/-- What merging all writes gives: different lines, each of a line and with a code that some write has, and the same bits. -/
theorem foldl_addWrite (ws : List LineWrite) {acc : List LineWrite} (hu : ∀ w ∈ ws, w.underMask) (hacc : distinctLines acc) (hua : ∀ a ∈ acc, a.underMask) :
    let m := ws.foldl addWrite acc
    distinctLines m ∧ (∀ a ∈ m, ∃ x, (x ∈ ws ∨ x ∈ acc) ∧ x.line = a.line ∧ x.code = a.code) ∧
      ∀ line i b, m.foldl (LineWrite.bit line i) b = ws.foldl (LineWrite.bit line i) (acc.foldl (LineWrite.bit line i) b) := by
  induction ws generalizing acc with
  | nil => exact ⟨hacc, fun a ha => ⟨a, .inr ha, rfl, rfl⟩, fun _ _ _ => rfl⟩
  | cons w ws ih =>
    have hw := hu w (by simp)
    obtain ⟨h1, h2, h3⟩ := ih (fun x hx => hu x (List.mem_cons_of_mem _ hx)) (distinctLines_addWrite hacc w) (underMask_addWrite hua hw)
    refine ⟨h1, fun a ha => ?_, fun line i b => ?_⟩
    · obtain ⟨x, hx | hx, hl, hc⟩ := h2 a ha
      · exact ⟨x, .inl (List.mem_cons_of_mem _ hx), hl, hc⟩
      · obtain ⟨y, hy, hyl, hyc⟩ := code_addWrite hx
        refine ⟨y, ?_, hyl.trans hl, hyc.trans hc⟩
        exact hy.imp (fun h : y = w => by rw [h]; exact List.mem_cons_self) id
    · rw [List.foldl_cons, List.foldl_cons, h3, foldl_bit_addWrite hacc hua hw]

/-! ## Writes of different lines -/

/-- The home's decoder reads a line as it stands under its code. -/
def State.lineReads (s : State) (line code : Nat) : Prop := (lineFmt (s.codeAt line code) (lineInUnit line)).reads (s.store.bits1 line)

/-- What writes of different lines leave of a byte: its own line's write, where that line reads without error. -/
theorem State.getLsbD_byteAt_writes {ms : List LineWrite} (hs : s.store.wf = true) (g : Nat) (hd : distinctLines ms) {a k : Nat} (hk : k < 8)
    (hr : ∀ w ∈ ms, w.line = a / 64 → s.lineReads w.line w.code) :
    (byteAt (ms.foldl (fun s w => s.homeWrite g w.line w.mask w.value none w.code) s) a).getLsbD k =
      ms.foldl (LineWrite.bit (a / 64) (8 * (a % 64) + k)) ((byteAt s a).getLsbD k) := by
  induction ms generalizing s with
  | nil => rfl
  | cons w ms ih =>
    obtain ⟨hw, hd⟩ := List.nodup_cons.mp (show (w.line :: ms.map (·.line)).Nodup from hd)
    have hown : ownWrites g s (s.homeWrite g w.line w.mask w.value none w.code) := ownWrites.homeWrite ..
    rw [List.foldl_cons, List.foldl_cons, ih (hown.wf hs) hd]
    · congr 1
      by_cases hline : w.line = a / 64
      · rw [State.getLsbD_byteAt_homeWrite hs g (hr w (by simp) hline) hline.symm hk, LineWrite.bit]
        simp [hline]
      · rw [State.byteAt_homeWrite_ne hs _ _ _ _ _ _ (Ne.symm hline), LineWrite.bit_of_ne hline]
    · intro x hx hline
      have hne : x.line ≠ w.line := fun he => hw (he ▸ List.mem_map.mpr ⟨x, hx, rfl⟩)
      have := hr x (List.mem_cons_of_mem _ hx) hline
      rwa [State.lineReads, hown.codeAt, State.bits1_homeWrite_ne hs _ _ _ _ _ hne]

theorem State.byteAt_homeWrites_ne (hs : s.store.wf = true) (g : Nat) {ws : List LineWrite} {a : Nat} (h : ∀ w ∈ ws, w.line ≠ a / 64) :
    byteAt (s.homeWrites g ws) a = byteAt s a := by
  have key (ms : List LineWrite) (hm : ∀ w ∈ ms, w.line ≠ a / 64) (t : State) (ht : t.store.wf = true) :
      byteAt (ms.foldl (fun s w => s.homeWrite g w.line w.mask w.value none w.code) t) a = byteAt t a := by
    induction ms generalizing t with
    | nil => rfl
    | cons w ms ih =>
      rw [List.foldl_cons, ih (fun x hx => hm x (List.mem_cons_of_mem _ hx)) _ (State.wf_homeWrite _ _ _ _ _ _ _ ht),
        State.byteAt_homeWrite_ne ht _ _ _ _ _ _ (Ne.symm (hm w (by simp)))]
  have hlines (acc : List LineWrite) (hacc : ∀ w ∈ acc, w.line ≠ a / 64) (us : List LineWrite) (hus : ∀ w ∈ us, w.line ≠ a / 64) :
      ∀ w ∈ us.foldl addWrite acc, w.line ≠ a / 64 := by
    induction us generalizing acc with
    | nil => exact hacc
    | cons u us ih =>
      refine ih _ (fun w hw => ?_) fun w hw => hus w (List.mem_cons_of_mem _ hw)
      obtain he | hm := mem_addWrite hw
      · rw [he]
        exact hus u (by simp)
      · exact hacc w hm
  exact key _ (hlines [] (by simp) ws h) s hs

/-- What writes at the homes leave of a byte in a line without error, bit by bit: the last write that has the bit under its mask decides. -/
theorem State.getLsbD_byteAt_homeWrites (hs : s.store.wf = true) (g : Nat) {ws : List LineWrite} (hu : ∀ w ∈ ws, w.underMask) {a k : Nat} (hk : k < 8)
    (hr : ∀ w ∈ ws, w.line = a / 64 → s.lineReads w.line w.code) :
    (byteAt (s.homeWrites g ws) a).getLsbD k = ws.foldl (LineWrite.bit (a / 64) (8 * (a % 64) + k)) ((byteAt s a).getLsbD k) := by
  obtain ⟨hd, hcode, hbit⟩ := foldl_addWrite ws (acc := []) hu List.nodup_nil (by simp)
  rw [State.homeWrites, State.getLsbD_byteAt_writes hs g hd hk, hbit, List.foldl_nil]
  intro w hw hline
  obtain ⟨x, hx, hl, hc⟩ := hcode w hw
  have := hr x (by simpa using hx) (hl.trans hline)
  rwa [hl, hc] at this

end Sys2Proof.Machine
end

section
/-! SUPPORT of O25, O44, O55. Fields of device memory written at their homes, byte by byte (R97, R234). -/

open Sys2Proof
namespace Sys2Proof.Machine

variable {s : State}

theorem testBit_byteMask (o n i : Nat) : (byteMask o n).testBit i = decide (8 * o ≤ i ∧ i < 8 * o + 8 * n) := by
  rw [byteMask, Nat.testBit_shiftLeft, Nat.testBit_two_pow_sub_one, ← Bool.decide_and]
  exact decide_eq_decide.mpr (by omega)

/-- A field of a line: its place, its size and its value. -/
abbrev FieldWrite := Target × Nat × Nat

/-- The write of a field at the home of its line. -/
def FieldWrite.line (p : FieldWrite) : LineWrite := p.1.lineWrite p.2.1 p.2.2

/-- Does a field hold a byte? -/
def FieldWrite.covers (p : FieldWrite) (a : Nat) : Prop := p.1.at_ ≤ a ∧ a < p.1.at_ + p.2.1

/-- A byte after the write of a field. -/
def FieldWrite.byte (a : Nat) (b : Byte) (p : FieldWrite) : Byte :=
  if p.1.at_ ≤ a ∧ a < p.1.at_ + p.2.1 then BitVec.ofNat 8 (p.2.2 / 2 ^ (8 * (a - p.1.at_))) else b

/-- A field that lies in one line. -/
def FieldWrite.inLine (p : FieldWrite) : Prop := p.1.at_ % 64 + p.2.1 ≤ 64

theorem FieldWrite.underMask (p : FieldWrite) : p.line.underMask := by
  intro i hi
  have hi : (((p.2.2 % 2 ^ (8 * p.2.1)) <<< (8 * (p.1.at_ % 64))) : Nat).testBit i = true := hi
  rw [Nat.testBit_shiftLeft, Nat.testBit_mod_two_pow] at hi
  simp only [Bool.and_eq_true, decide_eq_true_eq] at hi
  change (byteMask (p.1.at_ % 64) p.2.1).testBit i = true
  rw [testBit_byteMask, decide_eq_true_eq]
  omega

theorem FieldWrite.bit_line {p : FieldWrite} (hp : p.inLine) {a k : Nat} (hk : k < 8) (b : Byte) :
    p.line.bit (a / 64) (8 * (a % 64) + k) (b.getLsbD k) = (p.byte a b).getLsbD k := by
  have hp : p.1.at_ % 64 + p.2.1 ≤ 64 := hp
  unfold LineWrite.bit FieldWrite.byte
  change (if p.1.at_ / 64 = a / 64 ∧ (byteMask (p.1.at_ % 64) p.2.1).testBit (8 * (a % 64) + k) = true then
    (((p.2.2 % 2 ^ (8 * p.2.1)) <<< (8 * (p.1.at_ % 64))) : Nat).testBit (8 * (a % 64) + k) else _) = _
  by_cases hc : p.1.at_ ≤ a ∧ a < p.1.at_ + p.2.1
  · have h1 : 8 * (a % 64) + k ≥ 8 * (p.1.at_ % 64) := by omega
    have h2 : 8 * (a - p.1.at_) + k < 8 * p.2.1 := by omega
    rw [if_pos ⟨by omega, by rw [testBit_byteMask, decide_eq_true_eq]; omega⟩, if_pos hc, Nat.testBit_shiftLeft, Nat.testBit_mod_two_pow,
      BitVec.getLsbD_ofNat, Nat.testBit_div_two_pow, show 8 * (a % 64) + k - 8 * (p.1.at_ % 64) = 8 * (a - p.1.at_) + k by omega]
    rw [decide_eq_true h1, decide_eq_true h2, decide_eq_true hk, Bool.true_and, Bool.true_and, Bool.true_and, Nat.add_comm (8 * (a - p.1.at_))]
  · rw [if_neg fun h => ?_, if_neg hc]
    obtain ⟨hl, hm⟩ := h
    rw [testBit_byteMask, decide_eq_true_eq] at hm
    omega

theorem FieldWrite.foldl_bit {ps : List FieldWrite} (hp : ∀ p ∈ ps, p.inLine) {a k : Nat} (hk : k < 8) (b : Byte) :
    (ps.map FieldWrite.line).foldl (LineWrite.bit (a / 64) (8 * (a % 64) + k)) (b.getLsbD k) = (ps.foldl (FieldWrite.byte a) b).getLsbD k := by
  induction ps generalizing b with
  | nil => rfl
  | cons p ps ih =>
    rw [List.map_cons, List.foldl_cons, List.foldl_cons, FieldWrite.bit_line (hp p (by simp)) hk]
    exact ih (fun q hq => hp q (List.mem_cons_of_mem _ hq)) _

/-- What the fields of a store leave of a byte in a line without error: the last that holds it decides. -/
theorem State.byteAt_homeWrites_fields (hs : s.store.wf = true) (g : Nat) {ps : List FieldWrite} (hp : ∀ p ∈ ps, p.inLine) {a : Nat}
    (hr : ∀ p ∈ ps, p.1.at_ / 64 = a / 64 → s.lineReads (a / 64) p.1.code) :
    byteAt (s.homeWrites g (ps.map FieldWrite.line)) a = ps.foldl (FieldWrite.byte a) (byteAt s a) := by
  refine BitVec.eq_of_getLsbD_eq fun k hk => ?_
  rw [State.getLsbD_byteAt_homeWrites hs g _ hk, FieldWrite.foldl_bit hp hk]
  · intro w hw hline
    obtain ⟨p, hpm, rfl⟩ := List.mem_map.mp hw
    have := hr p hpm hline
    rw [← show p.1.at_ / 64 = a / 64 from hline] at this
    exact this
  · intro w hw
    obtain ⟨p, -, rfl⟩ := List.mem_map.mp hw
    exact p.underMask

theorem FieldWrite.byte_of_covers {p : FieldWrite} {a : Nat} (h : p.covers a) (b : Byte) : p.byte a b = BitVec.ofNat 8 (p.2.2 / 2 ^ (8 * (a - p.1.at_))) :=
  if_pos h

theorem FieldWrite.byte_of_not {p : FieldWrite} {a : Nat} (h : ¬ p.covers a) (b : Byte) : p.byte a b = b := if_neg h

theorem FieldWrite.foldl_byte_of_not {ps : List FieldWrite} {a : Nat} (h : ∀ p ∈ ps, ¬ p.covers a) (b : Byte) : ps.foldl (FieldWrite.byte a) b = b := by
  induction ps generalizing b with
  | nil => rfl
  | cons p ps ih =>
    rw [List.foldl_cons, FieldWrite.byte_of_not (h p (by simp))]
    exact ih (fun q hq => h q (List.mem_cons_of_mem _ hq)) b

theorem FieldWrite.foldl_byte_last {pre post : List FieldWrite} {p : FieldWrite} {a : Nat} (hp : p.covers a) (h : ∀ q ∈ post, ¬ q.covers a) (b : Byte) :
    (pre ++ p :: post).foldl (FieldWrite.byte a) b = BitVec.ofNat 8 (p.2.2 / 2 ^ (8 * (a - p.1.at_))) := by
  rw [List.foldl_append, List.foldl_cons, FieldWrite.foldl_byte_of_not h, FieldWrite.byte_of_covers hp]

/-! ## Lanes of a store -/

theorem State.writeLines_wf_own (s : State) (g : Nat) (ws : List LineWrite) :
    memRead (s.homeWrites g ws) (s.writeLines g ws) := by
  unfold State.writeLines
  dsimp only
  split
  · exact memRead.foldl (fun _ _ => memRead.refreshL1 ..) ws _
  · exact memRead.refl _

theorem ownWrites.of_memRead {g : Nat} {s u : State} (h : memRead s u) : ownWrites g s u :=
  ⟨h.wave? g, by rw [h], by rw [h], by rw [h]; exact rfl, fun hs => by rw [h]; exact hs⟩

theorem ownWrites.writeLines {g : Nat} (s : State) (ws : List LineWrite) : ownWrites g s (s.writeLines g ws) :=
  (ownWrites.homeWrites s ws).trans (.of_memRead (s.writeLines_wf_own g ws))

/-- The lanes of a store as fields of one size. -/
def laneFields (n : Nat) (ls : List (Target × Nat)) : List FieldWrite := ls.map fun p => (p.1, n, p.2)

/-- The lanes of a store in device memory: hashed each, and their writes beside. -/
theorem State.storeFields_dev {n : Nat} {ls : List (Target × Nat)} (h : ∀ p ∈ ls, p.1.space = .dev) (s : State) (g crew : Nat) :
    ownWrites g s (s.storeFields g crew n ls).1 ∧ (s.storeFields g crew n ls).1.store = s.store ∧
      (s.storeFields g crew n ls).2 = ((laneFields n ls).map FieldWrite.line, 0) := by
  induction ls generalizing s with
  | nil => exact ⟨ownWrites.refl g s, rfl, rfl⟩
  | cons p ls ih =>
    obtain ⟨t, x⟩ := p
    have ht : t.space = .dev := h (t, x) (by simp)
    have hone : s.storeField g crew n t x = (s.hash crew (toBytes 8 t.va ++ toBytes n x), [t.lineWrite n x], 0) := by
      simp only [State.storeField, State.fieldWrites, State.useFree, ht]
      exact rfl
    obtain ⟨h1, h2, h3⟩ := ih (fun q hq => h q (List.mem_cons_of_mem _ hq)) (s.hash crew (toBytes 8 t.va ++ toBytes n x))
    have heq : s.storeFields g crew n ((t, x) :: ls) =
        ((State.storeFields (s.storeField g crew n t x).1 g crew n ls).1,
          (s.storeField g crew n t x).2.1 ++ (State.storeFields (s.storeField g crew n t x).1 g crew n ls).2.1,
          (s.storeField g crew n t x).2.2 ||| (State.storeFields (s.storeField g crew n t x).1 g crew n ls).2.2) := rfl
    rw [heq, hone]
    refine ⟨(ownWrites.hash ..).trans h1, h2.trans (State.hash_store ..), ?_⟩
    dsimp only
    rw [h3]
    exact Prod.ext rfl (by decide : (0 : Flags) ||| 0 = 0)

/-- What lanes of a store in device memory leave: their writes at the homes, or of a shadow copy nothing (R320). -/
theorem State.storeLanes_dev {n : Nat} {ls : List (Target × Nat)} (h : ∀ p ∈ ls, p.1.space = .dev) (s : State) (g crew : Nat) :
    ownWrites g s (s.storeLanes g crew n ls).1 ∧ (s.storeLanes g crew n ls).2 = 0 ∧
      (s.isShadow crew = true → (s.storeLanes g crew n ls).1.store = s.store) ∧
      (s.isShadow crew = false → ∃ t, ownWrites g s t ∧ t.store = s.store ∧
        (s.storeLanes g crew n ls).1.store = (t.homeWrites g ((laneFields n ls).map FieldWrite.line)).store) := by
  obtain ⟨h1, h2, h3⟩ := State.storeFields_dev h s g crew (n := n)
  unfold State.storeLanes
  dsimp only
  rw [h3]
  refine ⟨?_, rfl, fun hsh => by rw [hsh, if_pos rfl, h2], fun hsh => ⟨_, h1, h2, ?_⟩⟩
  · split
    · exact h1
    · exact h1.trans (ownWrites.writeLines ..)
  · rw [hsh, if_neg Bool.false_ne_true]
    exact (State.writeLines_wf_own ..).store

end Sys2Proof.Machine
end

section
/-! SUPPORT and SETTLEMENT of O25: a store is performed at its home, line by line (R97, R121, R234). -/

open Sys2Proof
namespace Sys2Proof.Machine

variable {s : State} {g fid line n : Nat} {w : Wave} {f : Flight} {ls : List (Nat × Target × Nat)} {sys : Bool}

/-! ## The lanes of one line -/

/-- Lanes of a store each in one line of device memory. -/
def lanesInLines (n : Nat) (ls : List (Nat × Target × Nat)) : Prop := ∀ p ∈ ls, p.2.1.space = .dev ∧ p.2.1.at_ % 64 + n ≤ 64

theorem Target.keys_dev {t : Target} (h : t.space = .dev) (n : Nat) : t.keys n = [(0, t.at_ / 64)] := by
  simp only [Target.keys, Target.devLines, h, List.map_cons, List.map_nil]

theorem reaches_dev {t : Target} (h : t.space = .dev) (line n : Nat) : reaches line n t = (t.at_ / 64 == line) := by
  rw [reaches, Target.keys_dev h, Bool.eq_iff_iff, List.contains_iff_mem, List.mem_singleton, beq_iff_eq, Prod.mk.injEq]
  exact ⟨fun h => h.2.symm, fun h => ⟨rfl, h.symm⟩⟩

/-- Lanes of different lines share no byte. -/
theorem meets_of_lines {a b : Target} (ha : a.space = .dev) (hb : b.space = .dev) (ha' : a.at_ % 64 + n ≤ 64) (hb' : b.at_ % 64 + n ≤ 64)
    (h : a.at_ / 64 ≠ b.at_ / 64) : a.meets n b = false := by
  rw [Target.meets, if_pos ⟨by rw [ha, hb], by rw [ha]; decide⟩, Bool.and_eq_false_iff, decide_eq_false_iff_not, decide_eq_false_iff_not]
  omega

What to do:
Leave out every line above except those from the line with "rw [heq, hone]" up to and including the line with "nothing (R320). -/", and copy those exactly.

Written answer:
    rw [heq, hone]
    refine ⟨(ownWrites.hash ..).trans h1, h2.trans (State.hash_store ..), ?_⟩
    dsimp only
    rw [h3]
    exact Prod.ext rfl (by decide : (0 : Flags) ||| 0 = 0)

/-- What lanes of a store in device memory leave: their writes at the homes, or of a shadow copy nothing (R320). -/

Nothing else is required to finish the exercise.